Hit and Stay surveys the Vietnam-era movement to raid draft boards and damage or destroy Selective Service records. The movie focuses on the best known of these raids, Catonsville, while successfully tracing the movement from the first raid, by the Baltimore 4, through Catonsville, Camden, the Media FBI break-in, to the Harrisburg trial. The film makers make use of contemporary interviews with raid participants along with archival footage to tell the story of how the movement progressed from the unique actions of a handful of Catholic clergy and laity, who committed civil disobedience in the mode of Gandhi or the civil rights movement, symbolically breaking a law in order to draw attention to the greater crimes being committed by the state and then remaining at the scene, to become a much more widespread movement of citizens who effected very real damage to the ability of the United States government to draft young Americans to fight an illegal, unjust war. The tactic of Hit and Stay became over the experience of Johnson's 1967 Vietnam war morphing into Nixon's 1970-71 invasions of Cambodia and Laos and Ramsey Clark's yielding the Justice Department to John Mitchell the tactic of hitting and getting out, as the anti-war movement came to terms with the bankruptcy of the American political and justice system.

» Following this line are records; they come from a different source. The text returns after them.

-- ==== Sys2Proof/Decode.lean ====
section
/-! DEFINITION. The decoder of R40-R55 and the encoder, from the encoding tables R42 and R51-R54. -/
namespace Sys2Proof

open Machine

/-! ### Fields of a word (R40, R42) -/

def tagOf (w : BitVec 32) : BitVec 2 := w.extractLsb' 30 2
def dep (w : BitVec 32) : BitVec 4 := w.extractLsb' 26 4
def opOf (w : BitVec 32) : BitVec 8 := w.extractLsb' 18 8
def fD (w : BitVec 32) : BitVec 6 := w.extractLsb' 12 6
def fA (w : BitVec 32) : BitVec 6 := w.extractLsb' 6 6
def fB (w : BitVec 32) : BitVec 6 := w.extractLsb' 0 6
def fI12 (w : BitVec 32) : BitVec 12 := w.extractLsb' 0 12
def fBase (w : BitVec 32) : BitVec 5 := w.extractLsb' 7 5
def fP (w : BitVec 32) : BitVec 3 := w.extractLsb' 4 3
def fSu (w : BitVec 32) : BitVec 4 := w.extractLsb' 0 4
def fOff (w : BitVec 32) : BitVec 18 := w.extractLsb' 0 18

/-- A KX prefix: OP 0xF0-0xFF (R48). -/
def isKx (w : BitVec 32) : Bool := w.extractLsb' 22 4 == 15

/-! ### The opcode maps -/

/-- The word of the A (R52) map with OP `op`, its reserved fields not looked at. -/
def decodeA (op : Nat) (w : BitVec 32) : Option Instr :=
  match op with
  | 0x01 => some (.aNop (dep w))
  | 0x10 => some (.aAdd (dep w) (fD w) (fA w) (fB w))
  | 0x11 => some (.aSub (dep w) (fD w) (fA w) (fB w))
  | 0x12 => some (.aAnd (dep w) (fD w) (fA w) (fB w))
  | 0x13 => some (.aOr (dep w) (fD w) (fA w) (fB w))
  | 0x14 => some (.aXor (dep w) (fD w) (fA w) (fB w))
  | 0x15 => some (.aAndn (dep w) (fD w) (fA w) (fB w))
  | 0x16 => some (.aShl (dep w) (fD w) (fA w) (fB w))
  | 0x17 => some (.aShr (dep w) (fD w) (fA w) (fB w))
  | 0x18 => some (.aSar (dep w) (fD w) (fA w) (fB w))
  | 0x19 => some (.aMul (dep w) (fD w) (fA w) (fB w))
  | 0x1A => some (.aMulh (dep w) (fD w) (fA w) (fB w))
  | 0x1B => some (.aMulhu (dep w) (fD w) (fA w) (fB w))
  | 0x1C => some (.aMin (dep w) (fD w) (fA w) (fB w))
  | 0x1D => some (.aMax (dep w) (fD w) (fA w) (fB w))
  | 0x1E => some (.aMinu (dep w) (fD w) (fA w) (fB w))
  | 0x1F => some (.aMaxu (dep w) (fD w) (fA w) (fB w))
  | 0x20 => some (.aSlt (dep w) (fD w) (fA w) (fB w))
  | 0x21 => some (.aSltu (dep w) (fD w) (fA w) (fB w))
  | 0x22 => some (.aSeq (dep w) (fD w) (fA w) (fB w))
  | 0x28 => some (.aAddi (dep w) (fD w) (fA w) (fB w))
  | 0x29 => some (.aAndi (dep w) (fD w) (fA w) (fB w))
  | 0x2A => some (.aOri (dep w) (fD w) (fA w) (fB w))
  | 0x2B => some (.aXori (dep w) (fD w) (fA w) (fB w))
  | 0x2C => some (.aShli (dep w) (fD w) (fA w) (fB w))
  | 0x2D => some (.aShri (dep w) (fD w) (fA w) (fB w))
  | 0x2E => some (.aSari (dep w) (fD w) (fA w) (fB w))
  | 0x2F => some (.aLi (dep w) (fD w) (fI12 w))
  | 0x30 => some (.aLihi (dep w) (fD w) (fI12 w))
  | 0x40 => some (.aLdB (dep w) (fD w) (fBase w) (fP w) (fSu w))
  | 0x41 => some (.aLdH (dep w) (fD w) (fBase w) (fP w) (fSu w))
  | 0x42 => some (.aLdW (dep w) (fD w) (fBase w) (fP w) (fSu w))
  | 0x43 => some (.aLdD (dep w) (fD w) (fBase w) (fP w) (fSu w))
  | 0x44 => some (.aLdsB (dep w) (fD w) (fBase w) (fP w) (fSu w))
  | 0x45 => some (.aLdsH (dep w) (fD w) (fBase w) (fP w) (fSu w))
  | 0x46 => some (.aLdsW (dep w) (fD w) (fBase w) (fP w) (fSu w))
  | 0x47 => some (.aLdv (dep w) (fD w) (fBase w) (fP w) (fSu w))
  | 0x48 => some (.aStB (dep w) (fD w) (fBase w) (fP w) (fSu w))
  | 0x49 => some (.aStH (dep w) (fD w) (fBase w) (fP w) (fSu w))
  | 0x4A => some (.aStW (dep w) (fD w) (fBase w) (fP w) (fSu w))
  | 0x4B => some (.aStD (dep w) (fD w) (fBase w) (fP w) (fSu w))
  | 0x4C => some (.aStv (dep w) (fD w) (fBase w) (fP w) (fSu w))
  | 0x4D => some (.aLdvc (dep w) (fD w) (fBase w) (fP w) (fSu w))
  | 0x4E => some (.aGath (dep w) (fD w) (fBase w) (fP w) (fSu w))
  | 0x4F => some (.aScat (dep w) (fBase w) (fP w) (fSu w))
  | 0x50 => some (.aSto (dep w) (fD w) (fBase w) (fP w) (fSu w))
  | 0x58 => some (.aAadd (dep w) (fD w) (fBase w) (w.extractLsb' 2 5) (w.extractLsb' 1 1))
  | 0x59 => some (.aAand (dep w) (fD w) (fBase w) (w.extractLsb' 2 5) (w.extractLsb' 1 1))
  | 0x5A => some (.aAor (dep w) (fD w) (fBase w) (w.extractLsb' 2 5) (w.extractLsb' 1 1))
  | 0x5B => some (.aAxor (dep w) (fD w) (fBase w) (w.extractLsb' 2 5) (w.extractLsb' 1 1))
  | 0x5C => some (.aAmin (dep w) (fD w) (fBase w) (w.extractLsb' 2 5) (w.extractLsb' 1 1))
  | 0x5D => some (.aAmax (dep w) (fD w) (fBase w) (w.extractLsb' 2 5) (w.extractLsb' 1 1))
  | 0x5E => some (.aAminu (dep w) (fD w) (fBase w) (w.extractLsb' 2 5) (w.extractLsb' 1 1))
  | 0x5F => some (.aAmaxu (dep w) (fD w) (fBase w) (w.extractLsb' 2 5) (w.extractLsb' 1 1))
  | 0x60 => some (.aAxchg (dep w) (fD w) (fBase w) (w.extractLsb' 2 5) (w.extractLsb' 1 1))
  | 0x61 => some (.aAcas (dep w) (fD w) (fBase w) (w.extractLsb' 2 5) (w.extractLsb' 1 1))
  | 0x62 => some (.aAfadd (dep w) (fD w) (fBase w) (w.extractLsb' 2 5) (w.extractLsb' 1 1))
  | 0x68 => some (.aAspc (dep w) (fD w) (fA w))
  | 0x69 => some (.aAcvt (dep w) (fD w) (fA w) (fB w))
  | 0x70 => some (.aCpy (dep w) (w.extractLsb' 15 3) (fBase w))
  | 0x71 => some (.aDrain (dep w) (w.extractLsb' 15 3))
  | 0x72 => some (.aTrick (dep w) (w.extractLsb' 0 13))
  | 0x73 => some (.aColl (dep w) (fBase w))
  | 0x74 => some (.aSwap (dep w) (fBase w))
  | 0x75 => some (.aLaunch (dep w) (fBase w) (fSu w))
  | 0x78 => some (.aSfence (dep w) (w.extractLsb' 16 2) (w.extractLsb' 0 16))
  | 0x79 => some (.aFlagset (dep w) (fD w) (fI12 w))
  | 0x7A => some (.aFlagadd (dep w) (fD w) (fI12 w))
  | 0x7B => some (.aFlagwait (dep w) (fD w) (fI12 w))
  | 0x7C => some (.aRfence (dep w))
  | 0x80 => some (.aQpush (dep w) (fA w) (fB w))
  | 0x81 => some (.aEvpop (dep w) (fD w))
  | 0x82 => some (.aEvpeek (dep w) (fD w))
  | 0x83 => some (.aWnext (dep w) (fD w))
  | 0x90 => some (.aCsrr (dep w) (fD w) (fI12 w))
  | 0x91 => some (.aCsrw (dep w) (fD w) (fI12 w))
  | 0x92 => some (.aTlbi (dep w) (fD w) (fA w) (fB w))
  | 0x93 => some (.aRemap (dep w) (fA w))
  | 0x94 => some (.aLqbind (dep w) (fD w) (fA w) (fB w))
  | _ => none
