-- ==== Sys2Proof/Machine/Translate.lean ====
section
/-! DEFINITION. Generic addresses: apertures (R187), page tables, plane sets and frames (R212-R225), Resolve (R188) and
the checks of the sectors an access names (R200, R308). -/
namespace Sys2Proof.Machine

/-- The view of the context in bank `b` of core `c`. -/
def viewOf (s : State) (c : Nat) (b : Bool) : View :=
  let x := getBank s c b
  ⟨c, b, x.tenant, x.priv, x.xlat, x.privBase, x.privSize, x.chipGrant, true⟩

/-- Why an address does not resolve: the frame is being exchanged (R229); a walk of its virtual page is asked for (R227); or a
fault, at an address of its own if given. -/
inductive XErr where
  | wait
  | walk (page : Nat)
  | fault (code : FaultCode) (info : Word) (addr : Option Word)
  deriving DecidableEq, Repr

abbrev X (α : Type) := Except XErr α

def xfault {α : Type} (code : FaultCode) (info : Word) : X α := .error (.fault code info none)

/-- GAP (R225). -/
def gap {α : Type} (detail level : Nat) : X α := xfault .gap (faultInfo 0 0 level detail)

/-- An access of the device found: where its data lies, how many addresses its data spans and how many addresses from its
own on it covers (R188), whether R224 clamped it, and what translated it. -/
structure Found where
  places : List Place
  span : Nat
  past : Nat
  clamped : Bool
  uses : List Used
  deriving DecidableEq, Repr

/-- Read `n` bytes of a page table, PSD or frame table; `what` goes to TCODE of its faults (R225, R308). -/
def readStruct (s : State) (pa n what : Nat) : X Nat :=
  if !backed s pa then gap 1 what
  else if poisoned s pa || poisoned s (pa + n - 1) || retired s pa then
    xfault .dataPoison (faultInfo 1 0 what (if retired s pa then 1 else 3))
  else .ok (rdNum s pa n)

/-! ### Page tables (R217, R218) -/

/-- The address bits below a leaf of a level. -/
def leafShift (level : Nat) : Nat := 12 + 9 * (level - 1)

/-- Whether a valid entry is malformed by itself (R218). -/
def entryBad (level e : Nat) : Bool :=
  if bit e 1 then
    level == 4 || fld e 5 7 != 0 ||
      (!bit e 2 && (fld e 48 16 != 0 || fld e 40 8 != 0 || fld e 12 (leafShift level - 12) != 0))
  else level == 1 || fld e 48 16 != 0 || fld e 40 8 != 0 || fld e 2 10 != 0

/-! ### Plane sets (R213, R214) -/

def psdPosCount (d : Nat) : Nat := fld d 0 48
def psdPlanes (d : Nat) : Nat := fld d 48 4
def psdAttr (d n : Nat) : Nat := fld d (128 + 16 * n) 16
def psdFtb (d n : Nat) : Nat := fld d (256 + 32 * n) 32

/-- A view code is reserved at 10 (R214). -/
def attrBad (a : Nat) : Bool :=
  fld a 14 2 != 0 || bit a 5 || 4 < fld a 0 3 || (tab (fun v => fld a (6 + 2 * v) 2) 0 4).contains 2

/-- A malformed PSD (R214). -/
def psdBad (d : Nat) : Bool :=
  fld d 56 8 != 1 || fld d 52 4 != 0 || fld d 64 64 != 0 || psdPlanes d == 0 || 8 < psdPlanes d || psdPosCount d == 0 ||
  (tab (fun n => if n < psdPlanes d then attrBad (psdAttr d n) else psdAttr d n != 0 || psdFtb d n != 0) 0 8).contains true

/-- The width of a plane's elements (R214). -/
def planeWidth (a : Nat) : Nat :=
  match fld a 0 3 with
  | 0 => 1
  | 1 => 4
  | 2 => 8
  | 3 => 16
  | _ => 32

def ofX (n : Nat) : BitVec 512 := BitVec.ofNat 512 n

/-- What a read of a walk comes to: the next one, or the end with the level of the leaf, the leaf and its PSD. -/
abbrev ReadOn := Reading ⊕ (Nat × Nat × Nat)

/-- A well-formed leaf `e` of level `n` has been found: its PSD comes next, if it has one (R218). -/
def leafFound (v : View) (n e : Nat) : X ReadOn :=
  if !bit e 2 then .ok (.inr (n, e, 0))
  else if v.xlat.psdn.toNat ≤ fld e 48 16 then gap 3 n
  else .ok (.inl ⟨5, 0, w64 e, BitVec.ofNat 2 n⟩)

/-- The next read of a walk: an entry of a page table, or the PSD of a position leaf (R217, R218, R223, R226). -/
def readOn (s : State) (v : View) (va : Nat) (r : Reading) : X ReadOn := do
  let n := r.level.toNat
  if n = 5 then
    let d ← readStruct s (v.xlat.psdt.toNat / 64 * 64 + 64 * fld r.leaf.toNat 48 16) 64 5
    if psdBad d then gap 3 r.leafLevel.toNat else .ok (.inr (r.leafLevel.toNat, r.leaf.toNat, d))
  else
    let table := if n = 4 then v.xlat.root.toNat / 4096 * 4096 else r.table.toNat
    let e ← readStruct s (table + 8 * fld va (leafShift n) 9) 8 n
    if !bit e 0 then gap 0 n
    else if entryBad n e then gap 2 n
    else if bit e 1 then leafFound v n e
    else .ok (.inl ⟨r.level - 1, w64 (fld e 12 28 * 4096), 0, 0⟩)

/-- A walk that has read nothing. -/
def Reading.start : Reading := ⟨4, 0, 0, 0⟩

/-- At most `n` further reads of a walk. -/
def walkFrom (s : State) (v : View) (va : Nat) : Nat → Reading → X (Nat × Nat × Nat)
  | 0, _ => gap 2 1
  | n + 1, r => do
    match ← readOn s v va r with
    | .inl r => walkFrom s v va n r
    | .inr x => .ok x

/-- The leaf of a virtual address with its PSD (0 for a byte leaf), read from memory (R217, R218, R223). -/
def walkMem (s : State) (v : View) (va : Nat) : X (Nat × Nat × Nat) := walkFrom s v va 5 Reading.start

/-- A cached leaf serves only its own context (R226). -/
def tlbHit (v : View) (va : Nat) (t : TlbEntry) : Bool :=
  t.tenant == v.tenant && t.bank == b2n v.bank && va / 2 ^ leafShift t.level.toNat == t.vbase.toNat / 2 ^ leafShift t.level.toNat

/-- A leaf found with its level, its PSD, and the number of the walk that delivered it (R365). -/
structure LeafAt where
  level : Nat
  leaf : Nat
  psd : Nat
  walk : Option Nat

/-- The walks in flight of a cluster (R226). -/
def walkSlots : Nat := 128

/-- A miss of a context (R227): what has been delivered to the one that looks up; or a walk of the page is asked for, where one is in
flight, no walker is free, or a walk of it has delivered to something (`walkAnswer`); else it walks at once (log 7). -/
def missed (s : State) (v : View) (va : Nat) : X LeafAt :=
  let page := va / 4096
  let k := getCore s v.core
  let walks := (getCluster s (clusterOf v.core)).walks
  match (k.bank v.bank).given.find? fun r => r.page.toNat == page with
  | some ⟨_, _, .fault code info⟩ => xfault code info
  | some ⟨_, _, .leaf level leaf psd n⟩ => .ok ⟨level.toNat, leaf.toNat, psd.toNat, some n⟩
  | none =>
    if walks.any (fun w => w.is v.core (b2n v.bank) v.tenant page) || walkSlots ≤ walks.length ||
        (k.deliveries v.bank).any (fun r => r.page.toNat == page) then .error (.walk page)
    else (walkMem s v va).map fun r => ⟨r.1, r.2.1, r.2.2, none⟩

/-- Walk of R223: a cached leaf of the context if one covers the address, else the tables (R226, log 7). -/
def walk (s : State) (v : View) (va : Nat) : X LeafAt :=
  if v.cached then
    match ((getCore s v.core).tlb ++ (getTable s (tableOf v.core)).tlb).find? (tlbHit v va) with
    | some t => .ok ⟨t.level.toNat, t.leaf.toNat, t.psd.toNat, none⟩
    | none => missed s v va
  else (walkMem s v va).map fun r => ⟨r.1, r.2.1, r.2.2, none⟩

/-- The physical address of the entry of frame `f` of plane `p` (R220). -/
def frameTablePa (psd p f : Nat) : Nat := psdFtb psd p * 256 + 8 * f

/-- FrameEntry of R223: through the plane-frame cache (R226), with the physical address that it was read from. -/
def frameEntry (s : State) (v : View) (psdid p ftb f : Nat) : X (Nat × Nat) :=
  let hit := fun (e : PfcEntry) =>
    e.tenant == v.tenant && e.bank == b2n v.bank && e.psdid.toNat == psdid && e.plane.toNat == p && e.frame.toNat == f
  match if v.cached then (getTable s (tableOf v.core)).pfc.find? hit else none with
  | some e => .ok (e.fte.toNat, e.pa)
  | none => (readStruct s (ftb * 256 + 8 * f) 8 0).map fun e => (e, ftb * 256 + 8 * f)

/-- The physical address of frame `f` of plane `p`, whose width is `w`, and that of its entry (R221, R223, R229). -/
def frameOf (s : State) (v : View) (psdid psd p w f : Nat) : X (Nat × Nat) := do
  let (e, pa) ← frameEntry s v psdid p (psdFtb psd p) f
  if bit e 2 then .error .wait
  else if !bit e 0 then xfault .planeAbsent (faultInfo 3 0 psdid f)
  else
    let frame := fld e 6 34 * 64
    if fld e 40 24 ≠ 0 ∨ fld e 4 2 ≠ 0 ∨ frame % (512 * w) ≠ 0 then gap 1 0
    else if !(backed s frame && backed s (frame + 512 * w - 1)) then gap 1 0
    else .ok (frame, pa)

/-! ### Translate (R222-R224) -/

/-- The base of the page that a leaf maps. -/
def LeafAt.base (r : LeafAt) (va : Nat) : Nat := va / 2 ^ leafShift r.level * 2 ^ leafShift r.level

/-- What an access at `va` through this leaf records. -/
def LeafAt.used (r : LeafAt) (va : Nat) : Used :=
  .leaf (BitVec.ofNat 48 (r.base va)) (BitVec.ofNat 2 r.level)
    (if bit r.leaf 2 then some (BitVec.ofNat 16 (fld r.leaf 48 16)) else none) r.walk

/-- Align(n) of R188. -/
def alignOf (n : Nat) : Nat := if n ≤ 8 then n else 32

/-- Consecutive bits of storage as places of at most one 32-byte sector each. -/
def sectors (loc b bits keep : Nat) : List Place :=
  if bits ≤ 256 then [⟨.mem loc b, bits, keep⟩]
  else tab (fun i => ⟨.mem (loc + 32 * i) 0, 256, min 256 (keep - 256 * i)⟩) 0 (bits / 256)

/-- PERMISSION (R225). -/
def permission {α : Type} (wr : Bool) (v : View) (plane : Bool) : X α :=
  xfault .permission (faultInfo (if wr then 2 else 1) 0 (v.xlat.view.toNat % 4) (b2n plane))

/-- Permission of a leaf and, in a position region, of the plane's view code (R223, R225). Where both deny the access the leaf is
reported (DESIGN CHOICE, log 43). -/
def permitted (v : View) (leaf : Nat) (code : Option Nat) (rd wr : Bool) : X Unit :=
  if wr && !bit leaf 4 then permission true v false
  else if wr && code.getD 3 != 3 then permission true v true
  else if rd && !bit leaf 3 then permission false v false
  else if rd && code.getD 3 == 0 then permission false v true
  else .ok ()

/-- Translate of R223. `lane` marks a GATH or SCAT lane, which covers one element (R222). -/
def translate (s : State) (v : View) (va p n : Nat) (rd wr lane : Bool) : X Found := do
  let r ← walk s v va
  let (leaf, psd, base) := (r.leaf, r.psd, r.base va)
  if !bit leaf 2 then
    if p ≠ 0 then xfault .planeAbsent (faultInfo 1)
    else if va % alignOf n ≠ 0 then xfault .illegal (faultInfo 9)
    else
      permitted v leaf none rd wr
      let pa := fld leaf 12 28 * 4096 + (va - base)
      if backed s pa && backed s (pa + n - 1) then
        .ok ⟨sectors pa 0 (8 * n) (8 * n), n, n, false, [r.used va]⟩
      else gap 1 0
  else
    let psdid := fld leaf 48 16
    if psdPlanes psd ≤ p then xfault .planeAbsent (faultInfo 2 0 psdid)
    else
      let a := psdAttr psd p
      let w := planeWidth a
      let g := if bit a 3 then 64 else 1
      let pos := 4096 * fld leaf 12 36 + (va - base)
      let c := if lane then 1 else 8 * n / w
      let u := pos / g
      if !lane && 8 * n < w then xfault .illegal (faultInfo 9)
      else if u % c ≠ 0 then xfault .illegal (faultInfo 9)
      else if psdPosCount psd ≤ pos then xfault .bounds (faultInfo 0 0 psdid pos)
      else
        permitted v leaf (some (fld a (6 + 2 * (v.xlat.view.toNat % 4)) 2)) rd wr
        let (frame, pa) ← frameOf s v psdid psd p w (u / 4096)
        let keep := min c ((psdPosCount psd + g - 1) / g - u)
        let b := u % 4096 * w
        .ok ⟨sectors (frame + b / 8) (b % 8) (c * w) (keep * w), c * g, c * g - pos % g, keep < c,
          [r.used va, .frame (BitVec.ofNat 16 psdid) pa]⟩
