/-- What the checks find of a launch; `banksBad` tells that check 23 fails, which comes after check 21 (R92). -/
structure Admitted where
  kern : Kernel
  preloads : List Preload
  total : Nat
  dies : Nat
  banksBad : Bool
  deriving DecidableEq, Repr

/-- Checks 14 and 15, then 22: the view of the launch's tenant. -/
def checkRecord (s : State) (readOk arrived : Bool) (r : Rec) : Checked View := do
  check 14 (!readOk || recVer r != 1)
  check 15 (recF r 320 31 != 0 || (!arrived && (recRepl r || recDidx r != 0)))
  match tenantXlat s (recTenant r) with
  | none => .error 22
  | some x => .ok (tenantView (recTenant r) x)

/-- The KDVER values that the package accepts: DISC.VERS0 and none of DISC.VERS8 to 31, which are 0 (R21, R383; DESIGN CHOICE,
log 8). -/
def kdVersions : List Nat := [0x0100]

/-- Checks 1 to 13 of R21 but those that need the trip counts. -/
def checkDesc (d : Nat) (ls : List LoopEntry) (fs : List Nat) : Checked Unit := do
  let text := fld d 64 64
  let textLen := fld d 128 32
  let nl := fld d 16 8
  let ns := fld d 32 16
  check 1 (!kdVersions.contains (fld d 0 16))
  check 2 (fld d 480 32 != 0 || fld d 48 16 != 0 || fld d 27 5 != 0 || ls.any LoopEntry.reservedBad ||
    fs.any fun w => fld w 13 51 != 0)
  check 3 (decide (16 < nl) || decide (256 < ns) || text % 64 != 0 || fld d 256 64 % 16 != 0 || fld d 320 64 % 8 != 0 ||
    fld d 384 64 % 32 != 0 || (nl == 0 && fld d 256 64 != 0) || (ns == 0 && fld d 320 64 != 0) ||
    (fld d 448 32 == 0 && fld d 384 64 != 0))
  check 4 (textLen == 0 || decide (2 ^ 24 < textLen) || decide (textLen ≤ fld d 160 32) ||
    (bit d 24 && decide (textLen ≤ fld d 192 32)))
  check 5 ((fld d 224 16 != 0 && (decide (fld d 224 16 < 16) || decide (4096 < fld d 224 16))) ||
    decide (256 < fld d 240 16))
  check 6 (fld d 448 32 % 32 != 0 || decide (524288 < fld d 448 32))
  check 7 (ls.any LoopEntry.kindBad)
  check 8 (nestBad nl ls)
  check 9 (ls.any fun e => e.tsrc == 2 && e.teng == 2 && decide (16 ≤ e.trip % 32))

/-- The lowest POS of a CORES level: the level that a group count replaces (R94). -/
def groupPos (ls : List LoopEntry) : Option Nat :=
  ls.foldl (fun m e => if e.kind = 1 then some (min e.pos (m.getD e.pos)) else m) none

/-- The kernel of a descriptor. -/
def kernelOf (d : Nat) (levels : List Level) (fmts : List FmtSlot) : Kernel where
  text := w64 (fld d 64 64)
  textLen := fld d 128 32
  entry := fld d 160 32
  trapOff := fld d 192 32
  thv := bit d 24
  cord := bit d 25
  dord := bit d 26
  slipInit := BitVec.ofNat 16 (fld d 224 16)
  handLen := BitVec.ofNat 16 (fld d 240 16)
  spadImg := w64 (fld d 384 64)
  spadLen := fld d 448 32
  levels := levels
  fmts := fmts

In cataloging the various raids Hit and Stay touches on Camden, documented in the excellent Camden 28, http://www.imdb.com/title/tt0808190/. The film's interviews show how for years many contemporaries were convinced John Grady orchestrated the Media break-in, when in fact that action was planned and carried out by Philadelphia-area activists, as 1971 http://www.imdb.com/title/tt3478510/ expertly shows.
Hit and Stay very effectively communicates the breadth of involvement in draft board raids, showing the variety of individuals involved as well as the variety of actions undertaken, gives visibility to the New York women's draft board raids and the Dow Chemical actions, and gives attention to how the Harrisburg trial contributed to a schism in the movement. It shows how the Catholic Left's experience with US support for dictators in Central America underpinned Catonsville participants' resistance to the war in Vietnam, and illustrates continuity with present day resistance to militarism by showing draft board raiders' work against the war in Iraq. The film is an important contribution to the canon documenting resistance to US empire.